Camille Marie Dutordoir, Zwijnaarde, Belgium
Term of Fellowship: 29 October 2021 – 14 January 2022
Hosting department: Hôpital Neurologique Pierre Wertheimer, Lyon, France
Supervisor: Prof. Sandra Vukusic
It is my pleasure to report on my EAN Clinical Fellowship at the Department of Neurology at Hôpital Neurologique Pierre Wertheimer in Lyon (France), which is one of the certified multiple sclerosis (MS) expert centres in France (Centre de Ressources, Recherche et Compétence sur la Sclérose en Plaques, CRC-SEP), but is also a referral centre for rare inflammatory brain and spinal cord disorders. The department has 22 in-patient beds and 10-12 ambulatory seats for MS treatment each day. They see 3,000 patients per year, more than 80% with MS and related disorders, plus 2,000 additional out-patients.
I spent half of the time in the day hospitalisation department where the patients come for a treatment perfusion. Most of the patients were MS patients receiving either Natalizumab or anti-CD20 therapy (Ocrelizumab or Rituximab). But there were also patients with neuromyelitis optica spectrum disorders, MOG-antibody disease, neurosarcoidosis, neuro-Behçet, etc., coming for a neuro-immunomodulatory or immunosuppressive treatment. With this activity I learned how to monitor patients on these treatments and how to discuss the risk/benefit balance of a disease-modifying treatment with these patients, including the use of specific teaching material.
The other half of the time I spent in the hospitalisation department of neuro-inflammatory disorders. I daily visited the patients in the in-patient clinic, under the supervision of a senior neurologist. Patients were hospitalised for diagnostic assessment of a possible diagnosis of MS and for treating severe relapses of MS or complications of treatment for MS like progressive multifocal leukoencephalopathy. I also gained further insight into the diagnostic work-up and therapeutic approach of other inflammatory diseases of the central nervous system and neuro-infectious and neuro-auto-immune diseases.

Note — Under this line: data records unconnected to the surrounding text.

theorem LoadEnding.failLoad (reason : ImageReason) (h : LoadEnding s) : BusSound (failLoad reason s) :=
  LoadOver.busSound
    { resetn := by simpa [endLoad] using h.resetn
      memPort := by simpa [endLoad] using h.memPort
      indexStall := by simp [endLoad]
      kind := by simp [endLoad, Iml.idleWith]
      phase := by simp [endLoad, Iml.idleWith]
      origin := by simp [endLoad, Iml.idleWith]
      master := by simpa [endLoad, upstreamAt] using h.master
      sched := by simpa [endLoad] using h.sched }

/-- A load that succeeds leaves its tables in force in HOLD (R173, R176). -/
theorem LoadEnding.succeed (h : LoadEnding s) (new : Tables) (a b : Word) :
    LoadOver (succeed (swapTables new a b s)) :=
  { resetn := h.resetn
    memPort := h.memPort
    indexStall := rfl
    kind := rfl
    phase := rfl
    origin := rfl
    master := h.master
    sched := .inl ⟨rfl, rfl⟩ }

theorem LoadEnding.completeReload (h : LoadEnding s) (new : Tables) (a b : Word) :
    BusSound (completeReload new a b s) := by
  simp only [Machine.completeReload]
  split
  next => exact h.failLoad _
  next =>
    split
    next => exact h.failLoad _
    next =>
      refine LoadOver.busSound ((h.succeed new a b).same ?_)
      exact ⟨by simp [Machine.succeed, endLoad], by simp [Machine.succeed, endLoad], by simp [Machine.succeed, endLoad],
        by simp [Machine.succeed, endLoad], by simp [Machine.succeed, endLoad], by simp [Machine.succeed, endLoad],
        by simp [Machine.succeed, endLoad], by simp [Machine.succeed, endLoad]⟩

/-- Both index values read, the load completes or fails (R173, R176). -/
theorem LoadEnding.takeCompletion (h : LoadEnding s) (hload : s.iml.kind ≠ .none) (hsubmit : s.iml.indexSubmit.isSome = true)
    (htake : s.iml.indexTake.isSome = true) : BusSound (takeCompletion s) := by
  obtain ⟨a, ha⟩ := Option.isSome_iff_exists.mp hsubmit
  obtain ⟨b, hb⟩ := Option.isSome_iff_exists.mp htake
  rw [takeCompletion_of_values ha hb]
  simp only [completeLoad]
  split
  next => exact LoadOver.busSound (h.succeed _ a b)
  next => exact h.completeReload _ a b
  next hkind => exact absurd hkind hload

/-! ### Fetch reads -/

/-- The port falls free after the loader's read. -/
theorem busLoose_freePort (hflight : loaderInFlight s = true) (hs : BusLoose s) : BusLoose (freePort s) := by
  have hmaster : masterOnPort s = false := by
    cases hm : s.bpu.memPort with
    | none => simp [masterOnPort, hm]
    | some m =>
      have howner : m.owner = .loader := by simpa [loaderInFlight, hm] using hflight
      simp [masterOnPort, hm, howner]
  have hstage := hs.master
  rw [hmaster] at hstage
  exact ⟨fun hr => ⟨(hs.reset hr).1, (hs.reset hr).2.1, rfl, (hs.reset hr).2.2.2⟩, hs.scheduler, hs.stall, hstage, nofun⟩

/-- A load goes on in another phase that reads: no index stall stands before INDEX (R160). -/
theorem busSound_continueLoad {phase : LoadPhase} (next : Nat) (data : Word) (hnew : phase ≠ .idle ∧ phase ≠ .complete)
    (hphase : s.iml.phase = .header ∨ s.iml.phase = .body) (hport : s.bpu.memPort = none) (hs : BusLoose s) :
    BusSound (continueLoad phase next data s) := by
  obtain ⟨hreset, ⟨hloading, hreloading, hnone, hcomplete, horigin, htables⟩, hstall, hmaster, hloader⟩ := hs
  have hkind : s.iml.kind ≠ .none := fun h => by
    have := hnone.mp h
    rcases hphase with h' | h' <;> simp [h'] at this
  have hstanding : s.bpu.indexStall = false := by
    cases h : s.bpu.indexStall with
    | false => rfl
    | true =>
      have := (hstall.2.2 h).2
      rcases hphase with h' | h' <;> simp [h'] at this
  refine busSound_grant ⟨hreset, ⟨hloading, hreloading, ?_, ?_, horigin, htables⟩, ⟨hstall.1, hstall.2.1, ?_⟩, hmaster, ?_⟩
  · simp [hkind, hnew.1]
  · simp [hnew.2]
  · simp [hstanding]
  · simp [loaderInFlight, hport]

theorem kind_of_phase (hs : BusLoose s) (hphase : s.iml.phase ≠ .idle) : s.iml.kind ≠ .none :=
  fun h => hphase (hs.scheduler.2.2.1.mp h)

theorem busSound_imageWordRead (data : Word) (hport : s.bpu.memPort = none) (hs : BusLoose s)
    (hphase : s.iml.phase = .header ∨ s.iml.phase = .body) : BusSound (imageWordRead data s) := by
  have hgoOn {phase : LoadPhase} (next : Nat) (hnew : phase ≠ .idle ∧ phase ≠ .complete) :
      BusSound (continueLoad phase next data s) := busSound_continueLoad next data hnew hphase hport hs
  have hfail (r : ImageReason) : BusSound (failLoad r s) :=
    (loadEnding_of_loose hs (kind_of_phase hs (by rcases hphase with h | h <;> simp [h])) hport).failLoad r
  simp only [imageWordRead]
  split
  next =>
    split
    next => exact hgoOn _ (by decide)
    next =>
      simp only [headerRead]
      split
      next => exact hgoOn _ (by decide)
      next => exact hfail _
  next =>
    split
    next => exact hgoOn _ (by decide)
    next =>
      simp only [bodyRead]
      split
      next => exact hgoOn _ (by decide)
      next => exact hfail _
  all_goals
    rename_i h
    rcases hphase with h' | h' <;> simp [h'] at h

/-- An index word read: the second ends a power-on load; in a reload the completion is taken or stands (R4, R176). -/
theorem busSound_indexWordRead (data : Word) (atOnce : Bool) (hport : s.bpu.memPort = none) (hs : BusLoose s)
    (hphase : s.iml.phase = .index) (hallowed : indexReadsAllowed s = true) :
    BusSound (indexWordRead data atOnce s) := by
  have hkind : s.iml.kind ≠ .none := kind_of_phase hs (by simp [hphase])
  obtain ⟨hreset, ⟨hloading, hreloading, hnone, hcomplete, horigin, htables⟩, hstall, hmaster, hloader⟩ := id hs
  simp only [indexWordRead]
  split
  next =>
    refine busSound_grant ⟨hreset, ⟨hloading, hreloading, hnone, ?_, horigin, htables⟩, hstall, hmaster, ?_⟩
    · simp [hphase]
    · simp [loaderInFlight, hport]
  next submit hsubmit =>
    have hending : LoadEnding (s.setIml { s.iml with indexTake := some data, phase := .complete }) := by
      obtain ⟨hresetn, hport', hmaster', hsched⟩ := loadEnding_of_loose hs hkind hport
      exact ⟨hresetn, hport', hmaster', hsched⟩
    simp only [takeWordRead]
    split
    next => exact hending.takeCompletion hkind (by simp [hsubmit]) (by simp)
    next hstands =>
      have hreload : s.iml.kind = .reload := by
        cases h : s.iml.kind <;> simp_all
      have hstanding : s.bpu.indexStall = true := by simpa [indexReadsAllowed, hreload] using hallowed
      refine busSound_iff.mpr ⟨⟨hreset, ⟨hloading, hreloading, ?_, fun _ => ?_, horigin, htables⟩,
        ⟨hstall.1, hstall.2.1, ?_⟩, hmaster, ?_⟩, fun _ => ⟨?_, rfl⟩⟩
      · simp [hkind]
      · simp [hreload, hstanding, hsubmit]
      · simp [hreload]
      · simp [loaderInFlight, hport]
      · have hstalled : stalled s = true := by simp [stalled, hstanding]
        rcases hstall.1 hstalled with hup | hheld
        · exact upstreamAt_none _ hup
        · cases hu : s.bpu.upstream with
          | none => simp [upstreamAt, hu]
          | some u =>
            rw [upstreamAt_some _ hu] at hheld
            cases hst : u.stage <;> simp_all [upstreamAt, isHeld, isWaiting]
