-- ==== Sys2Proof/Machine/Abandon.lean ====
section
/-! DEFINITION. An operation cut short by block reset (70_reset_and_hazards.md R380): what its first
effects leave that outlives the reset. An operation emits events or writes DMEM, never both
(40_framebuffer.md R140, 20_memory.md R72), so one count serves: its first `k` events, or its first `k`
calls of `PutAbs`, between any two of which reset can fall. -/

namespace Sys2Proof.Machine

/-- DMEM after the first `k` pixel writes of an operation; only a drawing operation writes DMEM (R72,
R147). -/
def memAfter (k : Nat) (i : Instr) (s : State) : Memory :=
  match i with
  | .fbClear c => cutDrawing c k paintClear s
  | .fbDrawAbsPixel c => cutDrawing c k (paintAbsPixel s) s
  | .fbDrawPixel c => cutDrawing c k (paintPixel s) s
  | .fbDrawChar c => cutDrawing c k (paintChar s) s
  | .fbDrawString c => cutDrawing c k (paintString s) s
  | .fbDrawLine c => cutDrawing c k (paintLine s) s
  | .fbDrawHline c => cutDrawing c k (paintHline s) s
  | .fbDrawVline c => cutDrawing c k (paintVline s) s
  | .fbDrawRect c => cutDrawing c k (paintRect s) s
  | .fbDrawFilledRect c => cutDrawing c k (paintFilledRect s) s
  | .fbDrawCircle c => cutDrawing c k (paintCircle s) s
  | .fbDrawFilledCircle c => cutDrawing c k (paintFilledCircle s) s
  | .nop | .fbInit | .fbSetRotation _ | .fbSetWidth | .fbSetHeight | .fbSetInvert _ | .ctlReset
  | .ctlInitA | .ctlInitB _ | .ctlDisplayFrame | .ctlSleep | .ctlClearFrameMemory
  | .aSetPartialWindow _ _ | .aSetPartialWindowBlack _ | .bSetLut _ | .bSetMemoryArea
  | .bSetMemoryPointer | .bSetFrameMemoryAt | .bSetFrameMemory => s.mem

/-- The first `k` entries of what the trace of `t` has over that of `s`, newest first: an operation
only adds to the trace, so these are its first `k` events. -/
def firstEvents (k : Nat) (s t : State) : List Traced :=
  let new := t.trace.take (t.trace.length - s.trace.length)
  new.drop (new.length - k)

/-- `s` with events `evs` emitted, newest first: the trace, and the answers of the environment they
took, listed ones first and free values after (R225, R227). -/
def emitted (evs : List Traced) (s : State) : State :=
  let busy := evs.countP fun e => e.event.isBusy
  let init := evs.countP fun e => e.event.isHwInit
  { s with
    trace := evs ++ s.trace
    busyIn := s.busyIn.drop busy
    initIn := s.initIn.drop init
    draws := s.draws + (busy - s.busyIn.length) + (init - s.initIn.length) }

/-- What a started operation that is abandoned after its first `k` effects leaves beside the registers,
which reset takes away (R380): the events it emitted, and DMEM as far as it was drawn. A word that does
not decode has no effect (R342). -/
def abandoned (k : Nat) (s : State) : State :=
  match s.opbusy, decode s.cfg.variant s.cmd with
  | true, .ok i =>
    match exec i s with
    | .next t => { emitted (firstEvents k s t) s with mem := memAfter k i s }
    | .fault _ | .refused _ => s
  | _, _ => s

end Sys2Proof.Machine
end

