/-- The opcodes of the other variant are illegal and change nothing else, and CTL_INIT takes MOD = 0
on variant A and a LUT select on variant B (R105); whether nothing is pending, or a `pass`, or an access
that stalls. The turns are the model's choice (log entry 5). -/
def Obligations.OtherVariantIsIllegal : Prop :=
  ∀ s s₀ : State, SequencerTurn s s₀ →
    (s.cfg.variant = .b → 0x30 ≤ (s.cmd.setWidth 8).toNat → (s.cmd.setWidth 8).toNat ≤ 0x3F →
      step s = .next (s₀.failed .illegalOp)) ∧
    (s.cfg.variant = .a → 0x40 ≤ (s.cmd.setWidth 8).toNat → (s.cmd.setWidth 8).toNat ≤ 0x4F →
      step s = .next (s₀.failed .illegalOp)) ∧
    (s.cfg.variant = .a → s.cmd.setWidth 8 = 0x21#8 →
      step s = if s.cmd = 0x0021 then exec .ctlInitA s₀ else .next (s₀.failed .illegalOp)) ∧
    (s.cfg.variant = .b → s.cmd.setWidth 8 = 0x21#8 →
      step s = if s.cmd = 0x0021 then exec (.ctlInitB .presetFull) s₀
        else if s.cmd = 0x0121 then exec (.ctlInitB .presetPartial) s₀
        else if s.cmd = 0x0221 then exec (.ctlInitB .custom) s₀
        else .next (s₀.failed .illegalOp))

/-! ### The host's side -/

/-- A step runs the decoded operation: when CMD's word decodes to `i` and the operation is started,
the sequencer's turn is `exec i`, with a `pass` of the host taken off its list and every stalling
access left there (42_controller_core.md R231, 20_memory.md R80). That the host's accesses are a list, that a
`pass` gives the turn away, and that one turn runs the whole operation are the model's choices (log
entries 4 and 5). -/
def Obligations.StepRunsDecodedOperation : Prop :=
  ∀ (s : State) (i : Instr), s.opbusy = true → decode s.cfg.variant s.cmd = .ok i →
    (s.host = [] → step s = exec i s) ∧
    (∀ r, s.host = .pass :: r → step s = exec i { s with host := r }) ∧
    (∀ a r, s.host = a :: r → a.stalls = true → step s = exec i s)

/-- After reset the block is idle and does nothing until the host writes CMD (70 R381). -/
def Obligations.IdleBlockDoesNothing : Prop :=
  (∀ (cfg : Config) (m : Memory), (State.resetWith cfg m).opbusy = false ∧
    (State.resetWith cfg m).fsm = .uninitialized) ∧
  (∀ s : State, s.opbusy = false → s.host = [] → step s = .next s)

/-- A write of CMD or an ARG, or a DMEM access, made while an operation runs stays pending until the
operation has finished and is performed then; a register read is not held, is answered whether an
operation runs or not, and has no side effect (70 R383, R46, 20_memory.md R90). The list of accesses and
of replies, the order of the turns, and the `pass`, which while no operation runs does nothing, are the
model's choice (log entry 5). -/
def Obligations.AccessesHeldWhileBusy : Prop :=
  ∀ (s : State) (r : List HostAct),
    (s.opbusy = true → ∀ a, s.host = a :: r →
      ((∃ n v, a = .regWrite n v ∧ n.toNat ≤ 6) ∨ (∃ p v, a = .memWrite p v) ∨ (∃ p, a = .memRead p)) →
      ∃ t, step s = .next t ∧ t.host = a :: r ∧ t.opbusy = false ∧
        step t = .next (perform a { t with host := r })) ∧
    (∀ n, s.host = .regRead n :: r →
      step s = .next { s with host := r, replies := .reg n (readReg n s) :: s.replies }) ∧
    (s.opbusy = false → s.host = .pass :: r → step s = .next { s with host := r })

/-- What the register map reads as (10_state.md R34 to R46), number by number, and 0 elsewhere, with the
codes of STATE (R34), STATUS.CODE (R341) and FB_CFG.ROT (R42) written out. -/
def Obligations.RegisterMapReads : Prop :=
  ∀ s : State,
    readReg 0x00 s = s.cmd ∧ readReg 0x01 s = s.arg0 ∧ readReg 0x02 s = s.arg1 ∧
    readReg 0x03 s = s.arg2 ∧ readReg 0x04 s = s.arg3 ∧ readReg 0x05 s = s.arg4 ∧
    readReg 0x06 s = s.arg5 ∧
    readReg 0x08 s = (match s.fsm with
      | .uninitialized => 0
      | .idle => 1
      | .writing => 2
      | .partialMode => 3
      | .refreshing => 4
      | .sleeping => 5) ∧
    (readReg 0x09 s).toNat = (match s.code with
      | .ok => 0
      | .invalidGeometry => 1
      | .invalidState => 2
      | .hardwareFault => 3
      | .hardwareInitFailure => 4
      | .illegalOp => 5) + 32768 * s.opbusy.toNat ∧
    (readReg 0x0A s).toNat = (decide (s.cfg.variant = .b)).toNat ∧
    readReg 0x0B s = s.cfg.panelW ∧ readReg 0x0C s = s.cfg.panelH ∧
    readReg 0x10 s = s.fb.base ∧ readReg 0x11 s = s.fb.cap ∧ readReg 0x12 s = s.fb.width ∧
    readReg 0x13 s = s.fb.height ∧
    (readReg 0x14 s).toNat = (match s.fb.rot with
      | .r0 => 0
      | .r90 => 1
      | .r180 => 2
      | .r270 => 3) + 4 * s.fb.inv.toNat ∧
    (readReg 0x15 s).toNat =
      s.pins.rst.toNat + 2 * s.pins.dc.toNat + 4 * s.pins.cs.toNat + 8 * s.pins.busy.toNat ∧
    (∀ (k : Nat) (_ : k < 15), (readReg (BitVec.ofNat 8 (0x20 + k)) s).toNat =
      (s.lut[2 * k]'(by omega)).toNat + 256 * (s.lut[2 * k + 1]'(by omega)).toNat) ∧
    (∀ n : Byte, n.toNat ∉ List.range' 0x00 7 ++ List.range' 0x08 5 ++ List.range' 0x10 6
      ++ List.range' 0x20 15 → readReg n s = 0)

/-- A host register write. While no operation runs, a write of CMD sets CMD and OPBUSY alone and a write
of ARG0 to ARG5 sets that register alone; a write to a read-only or unlisted number is ignored at any
time (R31, R32, R46, R231). Which access a step performs is the model's choice (log entry 5). -/
def Obligations.RegisterWrites : Prop :=
  ∀ (s : State) (n : Byte) (v : Word) (r : List HostAct), s.host = .regWrite n v :: r →
    (s.opbusy = false →
      (n = 0x00 → step s = .next { s with cmd := v, opbusy := true, host := r }) ∧
      (n = 0x01 → step s = .next { s with arg0 := v, host := r }) ∧
      (n = 0x02 → step s = .next { s with arg1 := v, host := r }) ∧
      (n = 0x03 → step s = .next { s with arg2 := v, host := r }) ∧
      (n = 0x04 → step s = .next { s with arg3 := v, host := r }) ∧
      (n = 0x05 → step s = .next { s with arg4 := v, host := r }) ∧
      (n = 0x06 → step s = .next { s with arg5 := v, host := r })) ∧
    (6 < n.toNat → step s = .next { s with host := r })

/-- The host's memory port while no operation runs: a write sets that byte alone and keeps the
canonical form, and a read answers the byte and changes nothing (R47, 20_memory.md R71, R81). That the
port moves one byte, and the list of replies, are the model's choice (log entries 5 and 12). -/
def Obligations.HostMemoryPort : Prop :=
  ∀ (s : State) (a : Word) (r : List HostAct), s.opbusy = false → Memory.wf s.mem = true →
    (∀ v : Byte, s.host = .memWrite a v :: r →
      ∃ m, step s = .next { s with mem := m, host := r } ∧ Memory.wf m = true ∧
        ∀ b : Nat, Memory.read m b = if b = a.toNat then v else Memory.read s.mem b) ∧
    (s.host = .memRead a :: r →
      step s = .next { s with host := r, replies := .mem a (Memory.read s.mem a.toNat) :: s.replies })

/-- A block reset takes every register to its reset value, keeps DMEM and the parameters, and emits no
event: while no operation runs, before a started one's first effect, and where CMD's word does not
decode (R69, 70 R380). That reset is one access, and that the host's pending accesses and the
environment's answers stay, are the model's choice, log entry 10. -/
def Obligations.BlockReset : Prop :=
  ∀ (s : State) (k : Nat) (r : List HostAct), s.host = .blockReset k :: r →
    (s.opbusy = false ∨ k = 0 ∨ ∀ i, decode s.cfg.variant s.cmd ≠ .ok i) →
    step s = .next { State.resetWith s.cfg s.mem with
      trace := s.trace, host := r, replies := s.replies, busyIn := s.busyIn, initIn := s.initIn
      draws := s.draws }

/-- A block reset after the first `k` effects of a running operation abandons it: every register is at
its reset value, no STATUS is written for it, its first `k` events stand and none follows, and DMEM is as
far as it was drawn: every pixel as before or as the finished operation leaves it, no byte outside the
frame changed, and DMEM untouched where the operation does not draw. A reset after all of an operation's
effects finds the trace and DMEM the finished operation leaves (R69, 70 R380). What counts as an effect,
and that what is outside the block stays, are the model's choice (log entry 10). -/
def Obligations.BlockResetAbandonsOperation : Prop :=
  ∀ (s t : State) (r : List HostAct) (i : Instr), s.opbusy = true →
    decode s.cfg.variant s.cmd = .ok i → exec i { s with host := r } = .next t →
    Memory.wf s.mem = true → s.fb.Wf →
    (∀ k, ∃ (evs : List Traced) (m : Memory) (d : Nat),
      step { s with host := .blockReset k :: r } = .next { State.resetWith s.cfg m with
        trace := evs ++ s.trace, host := r, replies := s.replies
        busyIn := s.busyIn.drop (evs.countP fun e => e.event.isBusy)
        initIn := s.initIn.drop (evs.countP fun e => e.event.isHwInit)
        draws := d } ∧
      evs.length = min k (t.trace.length - s.trace.length) ∧ evs ++ s.trace <:+ t.trace ∧
      Memory.wf m = true ∧ (i.draws = false ∨ k = 0 → m = s.mem) ∧
      (∀ a, ¬ frameByte s.fb a → Memory.read m a = Memory.read s.mem a) ∧
      (∀ x y, inFrame s.fb x y → pixelBit s.fb m x y = pixelBit s.fb s.mem x y ∨
        pixelBit s.fb m x y = pixelBit s.fb t.mem x y)) ∧
    (∃ n, ∀ k, n ≤ k → ∃ u, step { s with host := .blockReset k :: r } = .next u ∧
      u.mem = t.mem ∧ u.trace = t.trace)

/-- The values of R69: what every register number reads after a block reset, and DMEM as it was. -/
def Obligations.ResetRegisterValues : Prop :=
  ∀ (cfg : Config) (m : Memory) (n : Byte),
    readReg n (State.resetWith cfg m) =
      (if n = 0x0A then (match cfg.variant with
          | .a => 0x0000
          | .b => 0x0001)
        else if n = 0x0B then cfg.panelW
        else if n = 0x0C then cfg.panelH
        else if n = 0x15 then 0x0005
        else 0x0000) ∧
    (State.resetWith cfg m).mem = m

/-! ### What every operation does -/

/-- Every step answers a next state: no access faults and there is no trap (R70, R340). Every operation
finishes with OPBUSY clear, and changes neither CMD, ARG0 to ARG5, the parameters nor the host's
accesses (R31, R341, R384). -/
def Obligations.OperationsFinishAndKeepArguments : Prop :=
  (∀ s : State, ∃ t, step s = .next t) ∧
  ∀ (i : Instr) (s : State), ∃ t, exec i s = .next t ∧ t.opbusy = false ∧ t.cmd = s.cmd ∧
    t.arg0 = s.arg0 ∧ t.arg1 = s.arg1 ∧ t.arg2 = s.arg2 ∧ t.arg3 = s.arg3 ∧ t.arg4 = s.arg4 ∧
    t.arg5 = s.arg5 ∧ t.cfg = s.cfg ∧ t.host = s.host ∧ t.replies = s.replies

/-- The status codes an operation can raise, by the last column of R341's table, on a variant that
has it and from a stable state. -/
def Obligations.OperationsRaiseTheirCodes : Prop :=
  ∀ (i : Instr) (s t : State), i.WellFormed s.cfg.variant = true → s.fsm.stable = true →
    exec i s = .next t →
    t.code ≠ .illegalOp ∧
    (t.code = .invalidGeometry → i.mayMisfit = true) ∧
    (t.code = .invalidState → i.allowed ≠ none ∧ i ≠ .ctlReset) ∧
    (t.code = .hardwareFault → i.mayFault s.cfg.variant = true) ∧
    (t.code = .hardwareInitFailure → i.isInit = true)

/-- A failure by decode, guard or argument check changes STATUS alone; a failure during execution keeps
DMEM and the framebuffer registers and leaves STATE Uninitialized (R345, R349). -/
def Obligations.FailuresHaveTheirPartialEffects : Prop :=
  ∀ (i : Instr) (s t : State), exec i s = .next t →
    (t.code = .illegalOp ∨ t.code = .invalidState ∨ t.code = .invalidGeometry → t = s.failed t.code) ∧
    (t.code = .hardwareFault ∨ t.code = .hardwareInitFailure →
      t.fsm = .uninitialized ∧ t.mem = s.mem ∧ t.fb = s.fb)

/-- NOP finishes `OK` and changes STATUS alone (R234). -/
def Obligations.NopClearsStatus : Prop :=
  ∀ s : State, exec .nop s = .next { s with code := .ok, opbusy := false }

/-! ### The framebuffer -/

/-- Framebuffer operations (and NOP) neither write nor read STATE, PINS and LUT_CUR, emit no event,
run in every state and on both variants, and fail with `InvalidGeometry` at most, in FB_INIT,
FB_SET_WIDTH and FB_SET_HEIGHT alone, changing nothing but STATUS then (40 R140). -/
def Obligations.FramebufferIgnoresController : Prop :=
  ∀ (i : Instr) (s t : State), i.allowed = none → exec i s = .next t →
    t.fsm = s.fsm ∧ t.pins = s.pins ∧ t.lut = s.lut ∧ t.trace = s.trace ∧ t.busyIn = s.busyIn ∧
    t.initIn = s.initIn ∧ t.draws = s.draws ∧
    (∀ (f : Fsm) (p : Pins) (l : Lut) (v : Variant),
      exec i { s with fsm := f, pins := p, lut := l, cfg := { s.cfg with variant := v } } =
        .next { t with fsm := f, pins := p, lut := l, cfg := { s.cfg with variant := v } }) ∧
    (t.code = .ok ∨ (t = s.failed .invalidGeometry ∧ i ∈ [.fbInit, .fbSetWidth, .fbSetHeight]))

/-- FB_INIT binds the buffer, `W` being the width rounded up to a multiple of 8: base, capacity, width
and height are set, ROT becomes 0, INV and DMEM stay; and it fails with `InvalidGeometry`, changing
nothing else, in exactly the cases R141 lists. -/
def Obligations.FbInitBindsBuffer : Prop :=
  ∀ (s : State) (W : Int), W % 8 = 0 → s.arg2.toInt ≤ W → W < s.arg2.toInt + 8 →
    exec .fbInit s = .next
      (if 0 < s.arg1.toNat ∧ 0 < s.arg2.toInt ∧ 0 < s.arg3.toInt ∧
          s.arg0.toNat + s.arg1.toNat ≤ 65536 ∧ W * s.arg3.toInt / 8 ≤ (s.arg1.toNat : Int)
        then { s with
          fb := { base := s.arg0, cap := s.arg1, width := BitVec.ofInt 16 W, height := s.arg3,
                  rot := .r0, inv := s.fb.inv }
          code := .ok
          opbusy := false }
        else s.failed .invalidGeometry)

I was also able to participate in staff meetings that were organised within the department and in collaboration with the Réseau Rhône-Alpes SEP. There was a weekly meeting to discuss challenging clinical cases with the whole medical staff. There was a monthly national meeting (however online these times) discussing rare inflammatory diseases of the brain and spinal cord. Furthermore, there was a quarterly meeting discussing cases that have overlap with internal medicine pathology.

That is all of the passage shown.